Segment Open
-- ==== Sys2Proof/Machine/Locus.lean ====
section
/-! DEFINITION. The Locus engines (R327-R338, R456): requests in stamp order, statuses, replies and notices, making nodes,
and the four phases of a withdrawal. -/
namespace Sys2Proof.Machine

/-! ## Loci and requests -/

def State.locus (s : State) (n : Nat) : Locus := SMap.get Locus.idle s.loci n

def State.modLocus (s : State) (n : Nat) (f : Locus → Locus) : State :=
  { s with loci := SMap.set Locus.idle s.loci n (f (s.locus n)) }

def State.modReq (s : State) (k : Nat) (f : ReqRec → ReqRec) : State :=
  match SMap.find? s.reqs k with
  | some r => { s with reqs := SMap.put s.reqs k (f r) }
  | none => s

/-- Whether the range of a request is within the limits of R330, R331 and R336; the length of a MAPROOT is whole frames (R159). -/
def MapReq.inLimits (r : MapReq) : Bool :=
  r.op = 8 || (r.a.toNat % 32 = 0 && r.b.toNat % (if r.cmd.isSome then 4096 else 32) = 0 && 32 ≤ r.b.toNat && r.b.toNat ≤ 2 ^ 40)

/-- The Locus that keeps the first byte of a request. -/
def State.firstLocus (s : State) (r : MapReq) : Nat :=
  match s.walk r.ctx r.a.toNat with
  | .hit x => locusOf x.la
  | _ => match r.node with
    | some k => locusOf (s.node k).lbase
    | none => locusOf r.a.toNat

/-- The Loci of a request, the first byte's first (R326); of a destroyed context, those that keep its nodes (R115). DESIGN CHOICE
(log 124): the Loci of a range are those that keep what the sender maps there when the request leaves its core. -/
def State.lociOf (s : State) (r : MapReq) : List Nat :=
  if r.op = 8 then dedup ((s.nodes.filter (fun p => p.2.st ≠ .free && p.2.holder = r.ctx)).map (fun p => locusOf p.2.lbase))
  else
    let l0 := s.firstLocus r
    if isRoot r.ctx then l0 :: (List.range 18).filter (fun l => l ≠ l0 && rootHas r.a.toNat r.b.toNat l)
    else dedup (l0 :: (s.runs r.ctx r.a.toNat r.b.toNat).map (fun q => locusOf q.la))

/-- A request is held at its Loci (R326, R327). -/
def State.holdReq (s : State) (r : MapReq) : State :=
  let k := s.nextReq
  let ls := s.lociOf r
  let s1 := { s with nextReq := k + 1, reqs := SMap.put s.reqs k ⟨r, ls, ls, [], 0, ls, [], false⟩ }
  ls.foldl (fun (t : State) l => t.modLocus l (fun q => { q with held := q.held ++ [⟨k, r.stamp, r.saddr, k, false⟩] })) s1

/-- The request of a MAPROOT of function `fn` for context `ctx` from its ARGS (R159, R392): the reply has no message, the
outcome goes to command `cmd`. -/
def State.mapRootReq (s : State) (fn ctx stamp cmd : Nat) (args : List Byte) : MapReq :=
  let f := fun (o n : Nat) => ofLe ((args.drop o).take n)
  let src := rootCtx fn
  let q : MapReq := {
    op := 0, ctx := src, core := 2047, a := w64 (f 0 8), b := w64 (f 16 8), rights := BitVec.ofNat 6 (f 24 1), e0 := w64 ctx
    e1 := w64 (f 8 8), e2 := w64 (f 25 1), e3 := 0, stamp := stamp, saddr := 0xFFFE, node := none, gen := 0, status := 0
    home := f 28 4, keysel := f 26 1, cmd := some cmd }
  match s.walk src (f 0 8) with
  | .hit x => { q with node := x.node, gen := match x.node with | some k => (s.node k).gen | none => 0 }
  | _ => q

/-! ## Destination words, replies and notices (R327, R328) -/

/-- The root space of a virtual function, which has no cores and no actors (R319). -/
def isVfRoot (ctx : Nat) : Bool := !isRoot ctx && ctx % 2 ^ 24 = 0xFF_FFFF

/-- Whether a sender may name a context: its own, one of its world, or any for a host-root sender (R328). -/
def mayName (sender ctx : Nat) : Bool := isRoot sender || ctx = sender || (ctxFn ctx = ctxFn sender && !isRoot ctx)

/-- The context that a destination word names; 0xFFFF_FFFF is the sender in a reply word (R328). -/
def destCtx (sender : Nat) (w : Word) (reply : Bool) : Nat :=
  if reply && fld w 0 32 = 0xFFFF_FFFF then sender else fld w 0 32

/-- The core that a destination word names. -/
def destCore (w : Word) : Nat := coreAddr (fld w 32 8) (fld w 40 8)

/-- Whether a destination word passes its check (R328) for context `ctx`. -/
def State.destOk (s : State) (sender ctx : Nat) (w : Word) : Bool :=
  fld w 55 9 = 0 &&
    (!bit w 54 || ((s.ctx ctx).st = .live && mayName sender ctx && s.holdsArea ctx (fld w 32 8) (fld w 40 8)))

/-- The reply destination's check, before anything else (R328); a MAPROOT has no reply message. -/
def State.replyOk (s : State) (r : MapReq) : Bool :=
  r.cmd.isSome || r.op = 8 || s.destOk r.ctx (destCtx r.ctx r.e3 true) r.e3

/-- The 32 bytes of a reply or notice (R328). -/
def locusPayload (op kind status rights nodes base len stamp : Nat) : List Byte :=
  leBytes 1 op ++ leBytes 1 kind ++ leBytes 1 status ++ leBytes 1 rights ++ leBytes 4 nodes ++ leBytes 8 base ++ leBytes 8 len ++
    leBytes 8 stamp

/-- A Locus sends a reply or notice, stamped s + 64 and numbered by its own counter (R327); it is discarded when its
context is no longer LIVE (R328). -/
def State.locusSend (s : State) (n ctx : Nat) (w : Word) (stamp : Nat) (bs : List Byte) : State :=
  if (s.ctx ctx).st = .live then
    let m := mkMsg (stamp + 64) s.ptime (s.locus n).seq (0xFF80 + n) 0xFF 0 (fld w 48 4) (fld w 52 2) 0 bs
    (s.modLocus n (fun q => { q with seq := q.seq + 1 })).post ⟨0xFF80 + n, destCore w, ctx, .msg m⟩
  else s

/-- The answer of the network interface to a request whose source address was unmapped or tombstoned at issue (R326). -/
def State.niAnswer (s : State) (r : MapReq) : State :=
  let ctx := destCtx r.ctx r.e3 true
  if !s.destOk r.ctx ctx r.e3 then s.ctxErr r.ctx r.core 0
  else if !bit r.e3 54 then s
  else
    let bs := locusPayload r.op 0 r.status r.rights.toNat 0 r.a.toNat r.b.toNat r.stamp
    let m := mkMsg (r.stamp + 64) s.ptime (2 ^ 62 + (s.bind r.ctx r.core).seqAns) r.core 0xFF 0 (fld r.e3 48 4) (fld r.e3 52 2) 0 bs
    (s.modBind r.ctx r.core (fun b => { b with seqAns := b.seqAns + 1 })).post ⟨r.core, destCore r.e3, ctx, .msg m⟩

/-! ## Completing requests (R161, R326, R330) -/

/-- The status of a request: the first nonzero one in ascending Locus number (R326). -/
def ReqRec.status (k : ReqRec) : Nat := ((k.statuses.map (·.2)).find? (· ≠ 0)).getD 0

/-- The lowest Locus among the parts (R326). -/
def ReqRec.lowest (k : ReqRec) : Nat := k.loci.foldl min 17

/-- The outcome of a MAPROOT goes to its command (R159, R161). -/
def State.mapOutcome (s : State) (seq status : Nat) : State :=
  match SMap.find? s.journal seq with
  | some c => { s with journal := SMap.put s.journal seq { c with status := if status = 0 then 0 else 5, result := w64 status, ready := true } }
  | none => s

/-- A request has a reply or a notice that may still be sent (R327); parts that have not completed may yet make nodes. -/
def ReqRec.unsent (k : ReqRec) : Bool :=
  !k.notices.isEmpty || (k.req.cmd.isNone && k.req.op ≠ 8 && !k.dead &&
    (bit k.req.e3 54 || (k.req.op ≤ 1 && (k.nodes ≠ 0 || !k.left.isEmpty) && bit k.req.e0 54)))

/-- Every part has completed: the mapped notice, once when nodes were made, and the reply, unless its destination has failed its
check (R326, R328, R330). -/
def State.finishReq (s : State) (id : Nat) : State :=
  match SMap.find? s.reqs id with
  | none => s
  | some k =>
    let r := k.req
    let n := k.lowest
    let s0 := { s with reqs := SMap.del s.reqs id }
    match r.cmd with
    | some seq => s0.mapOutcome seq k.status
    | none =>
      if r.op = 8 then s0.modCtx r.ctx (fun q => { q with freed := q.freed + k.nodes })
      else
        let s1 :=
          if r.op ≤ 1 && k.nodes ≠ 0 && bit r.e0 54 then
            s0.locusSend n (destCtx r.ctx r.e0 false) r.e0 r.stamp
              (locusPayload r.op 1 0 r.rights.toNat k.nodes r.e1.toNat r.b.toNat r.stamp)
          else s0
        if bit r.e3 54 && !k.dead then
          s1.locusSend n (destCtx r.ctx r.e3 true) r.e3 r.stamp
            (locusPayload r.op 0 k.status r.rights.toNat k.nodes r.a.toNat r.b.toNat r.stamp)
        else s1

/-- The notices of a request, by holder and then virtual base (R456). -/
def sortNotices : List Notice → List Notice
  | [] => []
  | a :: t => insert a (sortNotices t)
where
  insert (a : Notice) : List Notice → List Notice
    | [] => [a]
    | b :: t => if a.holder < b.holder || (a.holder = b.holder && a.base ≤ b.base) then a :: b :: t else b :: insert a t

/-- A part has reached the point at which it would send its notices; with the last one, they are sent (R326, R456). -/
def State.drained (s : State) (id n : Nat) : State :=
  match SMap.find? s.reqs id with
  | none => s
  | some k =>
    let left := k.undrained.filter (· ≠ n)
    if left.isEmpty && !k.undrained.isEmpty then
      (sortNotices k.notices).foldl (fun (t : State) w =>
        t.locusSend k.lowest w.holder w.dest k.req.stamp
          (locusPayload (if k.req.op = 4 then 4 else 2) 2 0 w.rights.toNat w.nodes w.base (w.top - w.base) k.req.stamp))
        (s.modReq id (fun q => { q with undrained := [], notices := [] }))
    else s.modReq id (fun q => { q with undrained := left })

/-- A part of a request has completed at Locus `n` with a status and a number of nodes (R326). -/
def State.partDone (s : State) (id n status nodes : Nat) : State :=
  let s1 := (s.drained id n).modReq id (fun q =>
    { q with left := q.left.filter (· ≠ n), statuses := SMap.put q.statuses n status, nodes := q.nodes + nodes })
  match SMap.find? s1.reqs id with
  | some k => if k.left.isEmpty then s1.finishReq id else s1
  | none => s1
Segment Closed
> PROBLEM REQUIREMENTS: Print, please, the lines above from the very first through the one that holds "def State.locus (s", both included, word for word and with nothing else.

> TASK SOLUTION:
-- ==== Sys2Proof/Machine/Locus.lean ====
section
/-! DEFINITION. The Locus engines (R327-R338, R456): requests in stamp order, statuses, replies and notices, making nodes,
and the four phases of a withdrawal. -/
namespace Sys2Proof.Machine

/-! ## Loci and requests -/

def State.locus (s : State) (n : Nat) : Locus := SMap.get Locus.idle s.loci n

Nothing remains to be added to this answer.